Reactive power standards are also a common issue for wind plants, according to Goggin. The standards also require the reactive power output of the plant to remain within a certain range relative to the real power output of the plant.
The FERC standards establish a time line for each step of the application process, as well as determine reasonable fee levels through an extensive compromise and negotiation process.
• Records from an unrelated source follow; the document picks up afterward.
-- ==== Sys2Proof/Machine/Registers.lean ====
section
/-! DEFINITION. What a write to control space does: access types, whole-width registers, error responses, and the actions of
the registers that start something (R15 to R20, R32, R33, R499 to R501). -/
namespace Sys2Proof.Machine

/-! ### Islands in reset (R32, R33) -/

/-- Counters that only power-on reset clears (R84, R138, R139, R261, R472, R496). -/
def keptCounters : List RegId :=
  [.LANE_HDR_ERR_CNT, .LANE_LINK_CNT, .FRM_CNT, .ING_AG_UNDERRUN_CNT, .ING_AG_DISCARD_CNT, .ING_CT_SKIP, .EGR_ROUTE_ERR_CNT, .EGR_CLIP_CNT,
   .EGR_GROUP_LOST, .EGR_RELAY_DROP, .EGR_Q_DROP, .MON_CNT, .FO_SUPP_CNT]

/-- What of a register's value a partial reset of its island keeps: a counter, or the counter SKIPPED of EGR.WIN_CTRL (R261). -/
def keptMask (id : RegId) : Word :=
  if keptCounters.contains id then BitVec.allOnes 64 else if id == .EGR_WIN_CTRL then fieldMask 31 16 else 0

/-- Registers of some control blocks read their power-on values again, counters apart (R21, R33). -/
def Dev.resetBlocks (d : Dev) (blocks : List Nat) : Dev :=
  { d with regs := d.regs.filterMap fun e =>
      if !blocks.contains (blockOf e.1) then some e
      else match regFind e.1 with
        | some (r, reg, _) =>
          let v := (e.2 &&& keptMask r.id) ||| (BitVec.ofNat 64 reg.reset &&& ~~~keptMask r.id)
          if v = BitVec.ofNat 64 reg.reset then none else some (e.1, v)
        | none => none }

/-- The ingest island is held: receive halves, alignment and corner turn start anew (R24, R33). -/
def Dev.ingHold (d : Dev) : Dev :=
  let d := d.resetBlocks [0x08, 0x09, 0x0A]
  { d with ing := IngestSt.init, tap := [], lanes := d.lanes.map fun e => (e.1, { e.2 with rx := LaneSt.init.rx, trn := LaneSt.init.trn, prbs := LaneSt.init.prbs }) }

/-- The egress island is held: queues, transmit halves, monitor and failover start anew (R24, R33). -/
def Dev.egrHold (d : Dev) : Dev :=
  let d := d.resetBlocks [0x0C, 0x0D, 0x14, 0x16]
  { d with egr := EgrSt.init, relay := [], mon := [], monIn := MonIn.init, fo := FoSt.init,
           lanes := d.lanes.map fun e => (e.1, { e.2 with tx := LaneSt.init.tx }) }

/-- Compute island k is held, with its Awl cores and its Welt master (R33, R290, R368). -/
def Dev.computeHold (d : Dev) (k : Nat) : Dev :=
  (((d.islHold k).awlReset (2 * k)).awlReset (2 * k + 1)).weltReset (8 + k) fun _ => true

/-- ISL_RESET_WRITE (R33): islands are held or released. Gives also whether the write receives an error response. -/
def Dev.islReset (d : Dev) (v : Nat) : Dev × Bool :=
  if d.active && bitsOf v 9 8 ≠ 0 then (d, true)
  else
    let was := (d.rdReg R.DEV_ISL_RESET).toNat
    let d := d.wrReg R.DEV_ISL_RESET (BitVec.ofNat 64 (v % 1024))
    let d := d.forN 8 fun d (k : Nat) =>
      if bitOf v k then (if bitOf was k then d else d.computeHold k) else if bitOf was k then d.islRelease k else d
    let d := if bitOf v 8 && !bitOf was 8 then d.ingHold else d
    (if bitOf v 9 && !bitOf was 9 then d.egrHold else d, false)

/-- Whether an address lies in a control block of an island held in reset, whose crossing answers with an error (R24, R32). -/
def Dev.blockHeld (d : Dev) (a : Nat) : Bool :=
  let b := blockOf a
  if b = 0x08 || b = 0x09 || b = 0x0A then d.ingHeld
  else if b = 0x0C || b = 0x0D || b = 0x14 || b = 0x16 then d.egrHeld
  else if 0x20 ≤ b && b ≤ 0x27 then d.islHeld (b - 0x20)
  else if b = 0x28 then d.islHeld (awlIsl ((a - 0xF002800000) / 0x10000))
  else false

/-! ### Fields (R15) -/

/-- Stores the fields of a register that a write covers: RW and, with no pattern active, RW-L fields take their bits, W1C bits
written 1 clear. `m` masks the bits that the write covers. -/
def Dev.storeFields (d : Dev) (r : Reg) (fs : List FieldDef) (v m : Nat) : Dev :=
  d.wrReg r (fs.foldl (fun (w : Word) (f : FieldDef) =>
    let fm := fieldMask f.hi f.lo &&& BitVec.ofNat 64 m
    match f.acc with
    | .rw => (w &&& ~~~fm) ||| (BitVec.ofNat 64 v &&& fm)
    | .rwl => if d.active then w else (w &&& ~~~fm) ||| (BitVec.ofNat 64 v &&& fm)
    | .w1c => w &&& ~~~(BitVec.ofNat 64 v &&& fm)
    | _ => w) (d.rdReg r))

/-- A write that covers an RW-L field while a pattern is active receives an error response (R15). -/
def Dev.lockedWrite (d : Dev) (fs : List FieldDef) (m : Nat) : Bool :=
  d.active && fs.any fun f => f.acc == .rwl && fieldMask f.hi f.lo &&& BitVec.ofNat 64 m != 0

/-- Whether a register refuses a write with an error response beyond R15 and R20. -/
def Dev.writeRefused (d : Dev) (id : RegId) (i v m : Nat) : Bool :=
  match id with
  | .DEV_QSPI_CTRL | .DEV_QSPI_DATA => !d.qspiAllowed
  | .DEV_CORE_CTRL => !coreHoldAllowed v
  | .DEV_ISL_RESET => d.active && bitsOf v 9 8 != 0
  | .MEM_ILV => m % 4096 != 0 && !d.ilvAllowed (v % 4096)
  | .DMA_CH_CFG | .DMA_CH_RING => !d.dmaConfigAllowed i
  | .MGMT_RING => !d.mgmtRingAllowed
  | .TIM_INCREMENT => !d.incrementAllowed
  | .MON_CFG | .MON_SRC => !d.monConfigAllowed i
  | _ => false

/-! ### Registers that act -/

/-- A write of LANE.CTRL: DISABLE wins over TRAIN (R75, R76). -/
def Dev.laneCtrl (d : Dev) (n v : Nat) : Dev :=
  if bitOf v 1 then d.laneOff n else if bitOf v 0 then d.laneTrain n else d

/-- A write of LANE.CFG (R63): a lane whose role becomes UNUSED is held DISABLED, but in TEST. -/
def Dev.laneCfg (d : Dev) (n : Nat) : Dev :=
  if d.laneRole n = roleUnused && d.laneState n ≠ stDisabled && d.laneState n ≠ stTest then d.laneOff n else d

/-- A write of LANE.PRBS_CTRL: the enables as R82 allows, then INJECT, SNAP and, after it, CLEAR (R81, R83). -/
def Dev.prbsCtrl (d : Dev) (n v en : Nat) : Dev :=
  let d := (d.put (F.LANE_PRBS_CTRL_GEN_EN n) (bitsOf en 0 0)).put (F.LANE_PRBS_CTRL_CHK_EN n) (bitsOf en 1 1)
  let d := (d.prbsGenEn n (bitOf v (F.LANE_PRBS_CTRL_GEN_EN n).lo)).prbsChkEn n (bitOf v (F.LANE_PRBS_CTRL_CHK_EN n).lo)
  let d := if bitOf v 5 then d.prbsInject n else d
  let d := if bitOf v 6 then d.prbsSnap n else d
  if bitOf v 7 then d.prbsClear n else d

/-- A write of PAT.CTRL: REQ_SIG and KEY_LOCK first, then CANCEL, then LOAD (DESIGN CHOICE 72 for the order). -/
def Dev.patCtrl (d : Dev) (v : Nat) : Dev :=
  let d := if bitOf v 3 then d.reqSigSet else d
  let d := if bitOf v 2 then d.keyLockSet else d
  let d := if bitOf v 1 then d.patternCancel else d
  if bitOf v 0 then d.patternLoad else d

/-- A write of AWL.CTRL: RESET first, HALT wins over RUN, STEP while HALTED (R315). A reset completes the bursts of the
island's Welt master (R368). -/
def Dev.awlCtrl (d : Dev) (n v : Nat) : Dev :=
  let d := if bitOf v 2 then (d.awlReset n).weltReset (8 + awlIsl n) fun _ => true else d
  let d := if bitOf v 1 then d.awlHalt n else if bitOf v 0 then d.awlRun n else d
  if bitOf v 3 then d.awlStep n else d

/-- A write of TIM.CTRL: SNAP, then LOAD (R388, R389). -/
def Dev.timCtrl (d : Dev) (v : Nat) : Dev :=
  let d := if bitOf v 3 then d.timeSnap else d
  (if bitOf v 0 then d.timeLoadRequest else d).timShow

/-- A write of TIM.FO_CFG of output k (R406). -/
def Dev.frameOutCfg (d : Dev) (k v : Nat) : Dev :=
  (if bitOf v 3 then d.frameOutArm k else d).frameOutStop k

/-- A write of MON.CTRL: START and STOP in one write act as STOP (R462). -/
def Dev.monCtrl (d : Dev) (o v : Nat) : Dev := if bitOf v 1 then d.monStop o else if bitOf v 0 then d.monStart o else d

/-- What a write starts once its fields are stored: `v` holds the bits written at their places and `m` masks them; `was` is the
device before the write. -/
def Dev.writeActs (d was : Dev) (id : RegId) (i j v m : Nat) : Dev :=
  match id with
  | .DEV_ISL_RESET => (was.islReset v).1
  | .DEV_CORE_CTRL => (was.coreHold v).1
  | .DEV_QSPI_CTRL => (was.qspiCommand v).1
  | .DEV_L2_CTRL => if bitOf v 0 then was.scratchExit else was
  | .DEV_DRAIN_AT => was.drainPost v
  | .ING_SLOT_COMMIT => was.slotCommitPost v
  | .ING_AG_COMMIT => if bitOf v 0 then d.armMap i else d
  | .LANE_CFG => d.laneCfg i
  | .LANE_CTRL => d.laneCtrl i v
  | .LANE_PRBS_CTRL => d.prbsCtrl i v (was.rdReg (R.LANE_PRBS_CTRL i)).toNat
  | .ISL_VERDICT_POST => was.verdictPost i v
  | .ISL_WEIGHT_COMMIT => was.weightCommitPost i v
  | .EGR_RING_PTR => if bitOf v 31 then d.ringKick i else d
  | .EGR_WIN_CTRL => if bitOf v 0 then d.winRelease i else d
  | .PAT_CTRL => d.patCtrl v
  | .PAT_ACTIVATE_AT => was.activatePost v
  | .PAT_STOP_AT => was.stopPost v
  | .PAT_PUBKEY => if was.is F.PAT_CTRL_KEY_LOCK then was else d
  | .AWL_CTRL => d.awlCtrl i v
  | .AWL_DOORBELL => if bitOf v 0 then d.doorbellRing i else d
  | .CAP_TRIG_SW => was.trigSw v
  | .CAP_RGN_CTRL => if bitOf v 8 then d.regionRelease i else d
  | .PCIE_CFG => let d := d.pcieConfig i (was.is (F.PCIE_CFG_ENABLE i)); if bitOf v 1 then d.pcieRetrain i else d
  | .MEM_CFG => d.presentSettle
  | .MEM_ILV => if m % 4096 = 0 then was else was.ilvMaskWrite (v % 4096)
  | .MEM_CH_CTRL => if bitOf v 0 then d.channelTrain i else d
  | .FUSE_REPAIR_PROG => was.repairProgram v
  | .DMA_CH_CTRL => d.dmaCtrl i v
  | .DMA_CH_RING => d.put (F.DMA_CH_STATUS_INDEX i) 0
  | .TIM_CTRL => d.timCtrl v
  | .TIM_INCREMENT => was.incrementWrite v
  | .TIM_PHASE_STEP => was.phaseStep v
  | .TIM_PTP_REF => { d with tim := { d.tim with wdog := false } }.timShow
  | .TIM_QTX | .TIM_REF_CFG | .TIM_SEL_CFG | .TIM_ARB_CFG | .TIM_LREF => d.timShow
  | .TIM_FO_CFG => d.frameOutCfg i v
  | .PTP_LANE_TX => was.ptpLaneTx v
  | .INTC_ENABLE => if j = 0 then d.put (F.INTC_ENABLE_EN i 0) (d.get (F.INTC_ENABLE_EN i 0) / 2 * 2) else d
  | .INTC_CLAIM => was.intcComplete i (v % 1024)
  | .HTIM_TIME | .HTIM_CMP | .HTIM_SWI => d.timerInts
  | .MGMT_CFG => (d.put F.MGMT_CFG_EN (was.get F.MGMT_CFG_EN)).mgmtEnable (bitOf v 31)
  | .MGMT_PTR => if bitOf v 31 then d.mgmtReread i else d
  | .MGMT_MDIO => if bitOf v 31 then d.mdioGo else d
  | .MON_CTRL => d.monCtrl i v
  | .MON_CS => if j = 5 then d.put ⟨R.MON_CS i 5, 31, 24⟩ 0 else d
  | .HK_CFG | .HK_SEQ_EN => d.hkKick
  | .HK_URGENT => if bitOf v 31 then d.hkUrgentRequest (bitsOf v (F.HK_URGENT_INPUT).hi (F.HK_URGENT_INPUT).lo) else d
  | .EVR_APPEND => was.evrSoftAppend v
  | _ => d

/-! ### One access (R19, R20) -/

/-- The row, the instance and the byte offset of an address. -/
def regRow (a : Nat) : Option (RegDef × List Nat × Nat) :=
  if inMirror a || inBootRom a then none
  else (blockRows (blockOf a)).findSome? fun r => (r.locate a).map fun l => (r, l.1, l.2)

/-- A write of w bits (32, or a whole 64-bit register) at an address that names a register: the device, and whether the write
receives an error response. -/
def Dev.writeAt (d : Dev) (row : RegDef × List Nat × Nat) (w v : Nat) : Dev × Bool :=
  let (r, ix, off) := row
  let reg := r.id.reg ix
  let i := ix.getD 0 0
  let v := v % 2 ^ w * 2 ^ (8 * off)
  let m := (2 ^ w - 1) * 2 ^ (8 * off)
  let idx := if r.id == .MON_CS || r.id == .INTC_ENABLE then ix.getD 1 0 else 0
  if (r.whole && w < r.width) || d.writeRefused r.id i v m then (d, true)
  else if r.id == .INTC_PRIO && i == 0 then (d, false)
  else ((d.storeFields reg r.fields v m).writeActs d r.id i idx v m, d.lockedWrite r.fields m)

/-- A register write (R15, R19, R20): 32 or 64 bits at an address of control space. A 64-bit write over two 32-bit registers
writes each. A write to an island held in reset receives an error response (R32). -/
def Dev.regWrite (d : Dev) (a w v : Nat) : Dev × Bool :=
  if d.blockHeld a || (w ≠ 32 && w ≠ 64) || a % (w / 8) ≠ 0 then (d, true)
  else if w = 32 then
    match regRow a with
    | some row => d.writeAt row 32 v
    | none => (d, false)
  else
    match regRow a with
    | some row =>
      if row.1.width = 64 then d.writeAt row 64 v
      else
        let x := d.writeAt row 32 (v % 2 ^ 32)
        match regRow (a + 4) with
        | some row => let y := x.1.writeAt row 32 (v / 2 ^ 32); (y.1, x.2 || y.2)
        | none => x
    | none =>
      match regRow (a + 4) with
      | some row => d.writeAt row 32 (v / 2 ^ 32)
      | none => (d, false)

/-- A register write made by a command: the response code stands in `answer` (0 OKAY, 1 ERR, 2 DECERR at an address of no
control block, R366). -/
def Dev.busWrite (d : Dev) (a w v : Nat) : Dev :=
  if weltTarget a ≠ 5 then { d with answer := (weltDecerr, 0) }
  else
  let x := d.regWrite a w v
  { x.1 with answer := (b2n x.2, 0) }

/-! ### Reads (R16, R17, R499) -/

/-- Whether a 32-bit word of control space belongs to a POP register: TS_POP (64 bits) or CLAIM (32 bits). -/
def popWord (a : Nat) : Bool := a == R.PTP_TS_POP.addr || a == R.PTP_TS_POP.addr + 4 || (0xF004200000 ≤ a && a < 0xF004210000 && a % 0x1000 == 4)

/-- A read of w bits: the device, the value, and whether the read receives an error response. -/
def Dev.regRead (d : Dev) (a w : Nat) : Dev × Nat × Bool :=
  if d.blockHeld a || (w ≠ 32 && w ≠ 64) || a % (w / 8) ≠ 0 then (d, 0, true)
  else if a = R.PTP_TS_POP.addr && w = 64 then let r := d.tsPop; (r.1, r.2, false)
  else if popWord a && w = 32 && a ≠ R.PTP_TS_POP.addr && a ≠ R.PTP_TS_POP.addr + 4 then
    let r := d.intcClaim ((a - 0xF004200000) / 0x1000); (r.1, r.2, false)
  else if popWord a || (w = 64 && popWord (a + 4)) then (d, 0, true)
  else if w = 32 then (d, d.peek32 a, false)
  else (d, d.peek32 a + 2 ^ 32 * d.peek32 (a + 4), false)

end Sys2Proof.Machine
end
However, some states that have adopted interconnection standards have allotted a shorter time for the read-through of an application with small generators using UL-listed equipment.
Still, under FERC's standards, it's left up to the regional electric utilities to commission studies to determine reactive compensation requirements. “That ruling said that the regional operators of the transmission systems will do additional studies for every wind farm and every generator that gets connected, renewable or not,” says Timothy Poor, vice president, Global Sales & Business Development, American Superconductor Corp. (AMSC), Devens, Mass. “Frankly, it's not that difficult. You get the system impact study and go.”
However, Poor agrees that the requirements would benefit from a national standard instead of case-by-case studies. “That would make things a little simpler for the developers because it would be known up-front,” he explains. “It wouldn't be contingent upon waiting for a study.”
Whereas the federal government generally has jurisdiction over non-utility generating systems that are connected to electric transmission lines, individual states regulate the process whereby a small-scale, renewable energy system is connected to the electric distribution grid. Although the federal government has provided some degree of guidance to states on interconnection policy, interconnection standards vary widely from state to state.
As of September 2008, 37 states have adopted statewide interconnection standards, according to the 2008 edition of the Network for New Energy Choices (NNEC) report, “Freeing the Grid,” which rates states on the best and worst practices in their net metering policies and interconnection standards. According to NNEC, the best state renewable energy policies are those that maximize credit for excess electricity sent to the grid, reduce unnecessary and burdensome red tape/special fees, set clear goals/targets, and provide incentives to encourage homeowners/businesses to install renewable energy systems. If not designed well or enforced fairly, these policies can cause excessive time and monetary costs to the development of customer-sited renewable energy and other forms of DG.
Customers considering grid-tied renewable energy systems in states with well-designed interconnection standards have the advantage of a process that is transparent and equitable, and that often involves separate tiers of analysis depending on a system's size and complexity, similar to the IREC DG interconnection plan. “Under these tiered approaches, a reasonable cost structure and reasonable time frames are laid out,” McAllister says.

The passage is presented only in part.